The function \(g(x)=\sqrt{x}\) is also locally a scaling when we zoom in. The scale factor is a little harder to make out reliably from the diagram, but we can use what we know about differentiation to calculate it. We have \(g'(x)=\dfrac{1}{2\sqrt{x}}\). The function \(g\) is centred on \(x=f(1)=4\) in this diagram, so the local scale factor is \(g'(f(1))=g'(4)=\dfrac{1}{2\sqrt{4}}=\dfrac{1}{4}\).

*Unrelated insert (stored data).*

-- ==== Sys2Proof/Machine/Step.lean ====
section
/-! DEFINITION. One step: the command at the front of the queue is performed with the rest of the queue behind it. On an empty queue
the device's own events happen, and where none is due, time passes. -/

namespace Sys2Proof.Machine

/-- One step of the machine. DESIGN CHOICE (log 1). -/
def step (s : State) : Host.Outcome State Fault Refusal :=
  match s.pending with
  | [] =>
    match nextOwn s with
    | some c => exec c { s with ran := c :: s.ran }
    | none => passTime s
  | c :: rest => exec c { s with pending := rest }

/-- The command that a table word spells, put at the front of the queue; no word spells one. DESIGN CHOICE (log 3). -/
def State.withFetchWord (s : State) (nbits w : Nat) : State :=
  match decodeTableWord nbits w with
  | some c => { s with pending := c :: s.pending }
  | none => s

end Sys2Proof.Machine
end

Composing these, we obtain a local scaling with scale factor \(2\times\frac{1}{4}=\frac{1}{2}\), multiplying the scale factors as we saw in the Warm-up section. This calculated composite scale factor agrees with what we observed about the function \(h(x)\).

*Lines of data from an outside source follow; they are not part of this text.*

/-- R376's rows by their values, and R356 and R357's visibility.
The model's own choices that stand behind it: log entry 3. -/
def Obligations.MultiplierResults : Prop :=
  (∀ (d : Device) (m : Memory) (q r : List Instr) (k : Fin 36) (rd ra rb : Fin 32) (e : Enc),
    let a := wOf (coreOf d k.val) ra.val
    let b := wOf (coreOf d k.val) rb.val
    let mw := mOf (coreOf d k.val) rd.val
    let seen := mOf (coreOf d k.val) ra.val
    let acc := accOf (coreOf d k.val) rd.val
    let s := signed 72
    let clamp := fun (v : Int) => (wrapN 72 (satI 72 v), decide (satI 72 v ≠ v))
    let dot := (laneLo a.v * laneLo b.v + laneHi a.v * laneHi b.v) * 2 ^ 32
    let satf := fun (t : Bool) (c : Core) => if t then setSr 14 1#32 c else c
    let putM := fun (v : Nat × Bool) (p : Bool) (c : Core) =>
      satf (v.2 && !p) { c with mNew := [{ reg := rd.val, pos := (coreOf d k.val).pos, val := { v := v.1, p := p } }] }
    let putA := fun (v : Nat × Bool) (p : Bool) (c : Core) => satf (v.2 && !p) (setAcc rd.val { v := v.1, p := p } c)
    (∀ x ∈ ([(.mulI32 k rd ra rb e, 0x40, putM (wrapN 72 (sw a.v * sw b.v), false) (a.p || b.p)),
        (.mulU32 k rd ra rb e, 0x41, putM (a.v.toNat * b.v.toNat, false) (a.p || b.p)),
        (.mulQ31 k rd ra rb e, 0x42, putM (wrapN 72 (sw a.v * sw b.v), false) (a.p || b.p)),
        (.macI32 k rd ra rb e, 0x43, putM (wrapN 72 (s mw.v + sw a.v * sw b.v), false) (a.p || b.p || mw.p)),
        (.macU32 k rd ra rb e, 0x44, putM (wrapN 72 (s mw.v + (a.v.toNat * b.v.toNat : Nat)), false) (a.p || b.p || mw.p)),
        (.macQ31 k rd ra rb e, 0x45, putM (clamp (s mw.v + sw a.v * sw b.v)) (a.p || b.p || mw.p)),
        (.msuQ31 k rd ra rb e, 0x46, putM (clamp (s mw.v - sw a.v * sw b.v)) (a.p || b.p || mw.p)),
        (.dmacQ15x2 k rd ra rb e, 0x47, putM (clamp (s mw.v + dot)) (a.p || b.p || mw.p))] : List (Instr × Nat × (Core → Core))),
      completesAs d m q r k.val x.1 { op := x.2.1, d := rd.val, a := ra.val, b := rb.val, enc := e } x.2.2) ∧
    (∀ x ∈ ([(.mtm k rd ra e, 0x48, putM (wrapN 72 (sw a.v * 2 ^ 31), false) a.p),
        (.accAdd k rd ra e, 0x4A, putA (clamp (s acc.v + s seen.v)) (acc.p || seen.p)),
        (.accSub k rd ra e, 0x4B, putA (clamp (s acc.v - s seen.v)) (acc.p || seen.p)),
        (.mta k rd ra e, 0x4D, putA (wrapN 72 (sw a.v * 2 ^ 31), false) a.p)] : List (Instr × Nat × (Core → Core))),
      completesAs d m q r k.val x.1 { op := x.2.1, d := rd.val, a := ra.val, enc := e } x.2.2) ∧
    completesAs d m q r k.val (.clrM k rd e) { op := 0x49, d := rd.val, enc := e } (putM (0, false) false) ∧
    completesAs d m q r k.val (.clrA k rd e) { op := 0x4C, d := rd.val, enc := e } (putA (0, false) false)) ∧
  (∀ (k : Nat) (c : Core) (n pos : Nat) (v : TaggedWide), c.mNew = [{ reg := n, pos := pos, val := v }] →
    (pos + (if k < 32 then 4 else 2) ≤ c.pos → mSeen k c n = v) ∧ (c.pos < pos + (if k < 32 then 4 else 2) → mSeen k c n = mOf c n) ∧
    mLast c n = v ∧ mOf (flushM c) n = v)

/-- R377's rows; what is read and what the access meets are the shared operations of the core's memory.
The model's own choices that stand behind it: log entries 3, 65 and 71. -/
def Obligations.LoadsAndStores : Prop :=
  (∀ (d : Device) (m : Memory) (q r : List Instr) (k : Fin 36) (rd ra rb : Fin 32) (imm : Word) (e : Enc),
    let c := coreOf d k.val
    let im := fun (op : Nat) => codedImm k.val op imm e
    let put := fun (f : Word → Word) (bs : List Byte) (p : Bool) => setW rd.val { v := f (wd (numLE bs)), p := p }
    ∀ x ∈ ([(.ldB k rd ra imm e, { op := 0x50, d := rd.val, a := ra.val, imm := im 0x50, enc := e }, put (fun v => (v.setWidth 8).signExtend 32)),
        (.ldBu k rd ra imm e, { op := 0x51, d := rd.val, a := ra.val, imm := im 0x51, enc := e }, put (fun v => v)),
        (.ldH k rd ra imm e, { op := 0x52, d := rd.val, a := ra.val, imm := im 0x52, enc := e }, put (fun v => (v.setWidth 16).signExtend 32)),
        (.ldHu k rd ra imm e, { op := 0x53, d := rd.val, a := ra.val, imm := im 0x53, enc := e }, put (fun v => v)),
        (.ldW k rd ra imm e, { op := 0x54, d := rd.val, a := ra.val, imm := im 0x54, enc := e }, put (fun v => v)),
        (.ldD k rd ra imm e, { op := 0x58, d := rd.val, a := ra.val, imm := im 0x58, enc := e }, fun bs p c =>
          setW (rd.val + 1) { v := wd (numLE bs / 2 ^ 32), p := p } (put (fun v => v) bs p c)),
        (.ldxW k rd ra rb e, { op := 0x5A, d := rd.val, a := ra.val, b := rb.val, enc := e }, put (fun v => v))]
          : List (Instr × KInst × (List Byte → Bool → Core → Core))),
      let f := fetched d m k.val (positionLen k.val [x.2.1])
      let at_ := effAddr c x.2.1
      let n := accessSize x.2.1.op
      issues d m k.val x.2.1 = true →
      ((wOf c ra.val).p = false → (x.2.1.op = 0x5A → (wOf c rb.val).p = false) → coreClean f m k.val at_ n = true →
        (at_ < 0x40000000 ∨ dcacheOn f k.val = false) → calm f = true →
        ∃ t, exec x.1 ⟨d, m, q, r⟩ = .next ⟨t, m, q, r⟩ ∧
          retires f t k.val (positionLen k.val [x.2.1]) (x.2.2 (bytesAt m (coreLocal k.val at_) n) false)) ∧
      (∀ (bs : List Byte) (p : Bool) (u : Device), lsuFault f k.val c x.2.1 = none →
        loadParts k.val true m (lsuParts c x.2.1) [] f = (.ok bs p, [], u) → calm u = true → u.legs = d.legs →
        ∃ t, exec x.1 ⟨d, m, q, r⟩ = .next ⟨t, m, q, r⟩ ∧ retires u t k.val (positionLen k.val [x.2.1]) (x.2.2 bs p))) ∧
  (∀ (d : Device) (m : Memory) (q r : List Instr) (k : Fin 36) (rd ra rb : Fin 32) (imm : Word) (e : Enc),
    let c := coreOf d k.val
    ∀ x ∈ ([(.stB k rd ra imm e, { op := 0x55, d := rd.val, a := ra.val, imm := codedImm k.val 0x55 imm e, enc := e }),
        (.stH k rd ra imm e, { op := 0x56, d := rd.val, a := ra.val, imm := codedImm k.val 0x56 imm e, enc := e }),
        (.stW k rd ra imm e, { op := 0x57, d := rd.val, a := ra.val, imm := codedImm k.val 0x57 imm e, enc := e }),
        (.stD k rd ra imm e, { op := 0x59, d := rd.val, a := ra.val, imm := codedImm k.val 0x59 imm e, enc := e }),
        (.stxW k rd ra rb e, { op := 0x5B, d := rd.val, a := ra.val, b := rb.val, enc := e })] : List (Instr × KInst)),
      let f := fetched d m k.val (positionLen k.val [x.2])
      let at_ := effAddr c x.2
      let n := accessSize x.2.op
      (((wOf c ra.val).p = false ∧ (x.2.op = 0x5B → (wOf c rb.val).p = false) ∧
          (at_ + n ≤ sramSize k.val ∨ (0x40000000 ≤ at_ ∧ at_ + n ≤ 0x40000000 + bulkSize ∧ c.dcache = []))) ∨
        (lsuFault f k.val c x.2 = none ∧ c.dcache = [])) →
      completesAs d m q r k.val x.1 x.2 (fun z => { z with
        sb := (storeReqs f k.val c x.2).zipIdx.map (fun y =>
          { id := c.nextStore + y.2, core := y.1.core, dest := y.1.target.dest, addr := y.1.target.addr, bytes := y.1.bytes
            poison := y.1.poison, page := inPages y.1.target.addr, sent := false })
        nextStore := c.nextStore + (lsuParts c x.2).length })) ∧
  (∀ (d : Device) (k : Nat) (c : Core) (i : KInst) (t : Target), isStore i.op = true → effAddr c i % 8 + accessSize i.op ≤ 8 →
    coreTarget d k (effAddr c i) = some t →
    storeReqs d k c i = [{ core := wd (effAddr c i), target := t, bytes := (storeData c i).1, poison := (storeData c i).2 }])

/-- R378's rows by their values, and their completion.
The model's own choices that stand behind it: log entry 3. -/
def Obligations.LongOperations : Prop :=
  (∀ (d : Device) (m : Memory) (q r : List Instr) (k : Fin 36) (rd ra rb : Fin 32) (e : Enc),
    let c := coreOf d k.val
    let a := wOf c ra.val
    let b := wOf c rb.val
    let mode := match e.rnd with | some x => x.toNat | none => fld (srOf c 13) 0 2
    let op := fun (v : Nat) (s z p : Bool) (z' : Core) => 
      { z' with longs := [{ wdst := some rd.val, adst := none, res := { v := v, p := p }, sat := s && !p, zero := if z ∧ ¬ p then some c.pc else none }] }
    let byZero := fun (v : Word) => if b.v = 0#32 then op 0 false true (a.p || b.p) else op v.toNat false false (a.p || b.p)
    let quot := rndFrac mode ((if sw b.v < 0 then -(sw a.v) else sw a.v) * 2 ^ 31) (sw b.v).natAbs
    let root := isqrt 32 (a.v.toNat * 2 ^ 31)
    let up := if (mode = 1 ∨ mode = 2) ∧ root * root + root < a.v.toNat * 2 ^ 31 then root + 1 else root
    (∀ x ∈ ([(.divI32 k rd ra rb e, 0x60, byZero (a.v.sdiv b.v)), (.divU32 k rd ra rb e, 0x61, byZero (a.v / b.v)),
        (.remI32 k rd ra rb e, 0x62, byZero (a.v.srem b.v)), (.remU32 k rd ra rb e, 0x63, byZero (a.v % b.v)),
        (.divQ31 k rd ra rb e, 0x64, if b.v = 0#32 then op 0 false true (a.p || b.p)
          else op (wdI (satI 32 quot)).toNat (decide (satI 32 quot ≠ quot)) false (a.p || b.p))] : List (Instr × Nat × (Core → Core))),
      completesAs d m q r k.val x.1 { op := x.2.1, d := rd.val, a := ra.val, b := rb.val, enc := e } x.2.2) ∧
    completesAs d m q r k.val (.sqrtQ31 k rd ra e) { op := 0x65, d := rd.val, a := ra.val, enc := e }
      (if a.v.msb then op 0 true false a.p else op (wdI (satI 32 up)).toNat (decide (satI 32 up ≠ up)) false a.p) ∧
    completesAs d m q r k.val (.rcpQ31 k rd ra e) { op := 0x66, d := rd.val, a := ra.val, enc := e }
      (if a.v.toNat ≤ 2 ^ 31 then op 0xFFFFFFFF true false a.p else op (wdI (rndFrac mode (2 ^ 63) a.v.toNat)).toNat false false a.p) ∧
    (let x := signed 64 (a.v.toNat + (wOf c (ra.val + 1)).v.toNat * 2 ^ 32)
     let y := signed 64 (b.v.toNat + (wOf c (rb.val + 1)).v.toNat * 2 ^ 32)
     let s := signed 72 (accOf c rd.val).v + rndFrac mode (x * y) (2 ^ 64)
     let p := a.p || (wOf c (ra.val + 1)).p || b.p || (wOf c (rb.val + 1)).p || (accOf c rd.val).p
     completesAs d m q r k.val (.lmacQ63 k rd ra rb e) { op := 0x67, d := rd.val, a := ra.val, b := rb.val, enc := e } (fun z => { z with
       longs := [{ wdst := none, adst := some rd.val, res := { v := wrapN 72 (satI 72 s), p := p }
                   sat := decide (satI 72 s ≠ s) && !p, zero := none }] }))) ∧
  (∀ (d : Device) (m : Memory) (q r : List Instr) (k : Fin 36) (l : LongOp) (ls : List LongOp), calm d = true →
    (coreOf d k.val).longs = l :: ls →
    ∃ t, exec (.longOpComplete k) ⟨d, m, q, r⟩ = .next ⟨t, m, q, r⟩ ∧ t = { d with core := t.core } ∧
      (∀ j, j ≠ k.val → coreOf t j = coreOf d j) ∧ (coreOf t k.val).longs = ls ∧ (coreOf t k.val).pc = (coreOf d k.val).pc ∧
      (∀ n, wOf (coreOf t k.val) n = if l.wdst = some n then { v := wd l.res.v, p := l.res.p } else wOf (coreOf d k.val) n) ∧
      (∀ n, accOf (coreOf t k.val) n = if l.adst = some n then l.res else accOf (coreOf d k.val) n) ∧
      (∀ n, srOf (coreOf t k.val) n = if l.sat ∧ n = 14 then 1#32 else srOf (coreOf d k.val) n) ∧
      (coreOf t k.val).imprecise = (coreOf d k.val).imprecise ++
        (match l.zero with | some a => [{ desc := 7, xaddr := a, detail := 0 }] | none => [])) ∧
  (∀ v : Nat, v < 2 ^ 64 → isqrt 32 v * isqrt 32 v ≤ v ∧ v < (isqrt 32 v + 1) * (isqrt 32 v + 1))

/-- The flow rows of R373 by where they go.
The model's own choices that stand behind it: log entries 3, 64, 66 and 70. -/
def Obligations.BranchesAndCalls : Prop :=
  ∀ (d : Device) (m : Memory) (q r : List Instr) (k : Fin 36) (ra rx ry : Fin 32) (imm : Word) (e : Enc),
    let c := coreOf d k.val
    let a := wOf c ra.val
    let x := wOf c rx.val
    let y := wOf c ry.val
    let im := fun (op : Nat) => codedImm k.val op imm e
    let target := fun (op : Nat) => c.pc + (if 32 ≤ k.val then 4#32 * im op else im op)
    let jump := fun (op : Nat) (z : Core) => { z with pc := target op }
    let call := fun (t : Word) (z : Core) => { z with pc := t, stack := (z.pc :: z.stack).take 16 }
    let cmp := fun (op : Nat) => if 32 ≤ k.val then ({ op := op, a := rx.val, b := ry.val, imm := im op, enc := e } : KInst)
      else { op := op, d := rx.val, a := ry.val, imm := im op, enc := e }
    let room := c.stack.length < 16 ∨ bit (srOf c 15) 0 = false
    completesAs d m q r k.val (.b k imm e) { op := 0x70, imm := im 0x70, enc := e } (jump 0x70) ∧
    (room → completesAs d m q r k.val (.call k imm e) { op := 0x71, imm := im 0x71, enc := e } (call (target 0x71))) ∧
    (∀ t rest, c.stack = t :: rest → completesAs d m q r k.val (.ret k e) { op := 0x72, enc := e } (fun z => { z with pc := t, stack := rest })) ∧
    (a.p = false → completesAs d m q r k.val (.jr k ra e) { op := 0x73, a := ra.val, enc := e } (fun z => { z with pc := a.v }) ∧
      (room → completesAs d m q r k.val (.callr k ra e) { op := 0x74, a := ra.val, enc := e } (call a.v)) ∧
      completesAs d m q r k.val (.bz k ra imm e) { op := 0x75, a := ra.val, imm := im 0x75, enc := e } (if a.v = 0#32 then jump 0x75 else fun z => z) ∧
      completesAs d m q r k.val (.bnz k ra imm e) { op := 0x76, a := ra.val, imm := im 0x76, enc := e } (if a.v ≠ 0#32 then jump 0x76 else fun z => z) ∧
      (target 0x7D ≠ c.pc ∨ a.v = 0#32 →
        completesAs d m q r k.val (.loop k ra imm e) { op := 0x7D, a := ra.val, imm := im 0x7D, enc := e } (fun z =>
          let w := setSr 11 a.v (setSr 10 (target 0x7D) (setSr 9 z.pc z))
          if a.v = 0#32 then { w with pc := target 0x7D + wd (lengthAt k.val m (target 0x7D).toNat) } else w))) ∧
    (x.p = false → y.p = false →
      completesAs d m q r k.val (.cbeq k rx ry imm e) (cmp 0x77) (if x.v = y.v then jump 0x77 else fun z => z) ∧
      completesAs d m q r k.val (.cbne k rx ry imm e) (cmp 0x78) (if x.v ≠ y.v then jump 0x78 else fun z => z) ∧
      completesAs d m q r k.val (.cblt k rx ry imm e) (cmp 0x79) (if x.v.slt y.v then jump 0x79 else fun z => z) ∧
      completesAs d m q r k.val (.cbge k rx ry imm e) (cmp 0x7A) (if y.v.sle x.v then jump 0x7A else fun z => z) ∧
      completesAs d m q r k.val (.cbltu k rx ry imm e) (cmp 0x7B) (if x.v.ult y.v then jump 0x7B else fun z => z) ∧
      completesAs d m q r k.val (.cbgeu k rx ry imm e) (cmp 0x7C) (if y.v.ule x.v then jump 0x7C else fun z => z))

So we conclude that \(h'(1)=\frac{1}{2}\).
- Generalising this, given any composite function \(h(x)=g(f(x))\), how can we find \(h'(a)\) for a given \(a\)?
Here is a somewhat generic sketch of a composite mapping diagram for \(h(x)=g(f(x))\), where we have shown the arrows and lines for \(h(x)\) but not for the individual functions \(f(x)\) or \(g(x)\):
The function \(f(x)\) gives a local scaling with scale factor \(f'(a)\), the derivative of \(f\) at \(a\).
The function \(g(x)\) is centred on \(f(a)\), so it gives rise to a local scaling with scale factor \(g'(f(a))\), the derivative of \(g\) at \(f(a)\).
Since \(h(x)\) is locally the composition of these two scalings, we see that \(h'(a)\) is also a local scaling. The scale factor of the composition is the product of the scale factors of \(f\) and \(g\), so \(h'(a)=f'(a)\times g'(f(a))\).
This is the chain rule, which can therefore be written: \[\text{if $h(x)=g(f(x))$, then $h'(x)=g'(f(x)).f'(x)$.}\]
There is another common way of writing the chain rule, which we can get by setting \(u=f(x)\) and \(y=h(x)\), so that \(y=g(f(x))=g(u)\). We then have \(f'(x)=\dfrac{du}{dx}\) and \(g'(f(x))=g'(u)\), which we can write as \(\dfrac{dy}{du}\). Substituting this into the previous version then gives us: \[\dfrac{dy}{dx}=\dfrac{dy}{du}\times \dfrac{du}{dx}.\]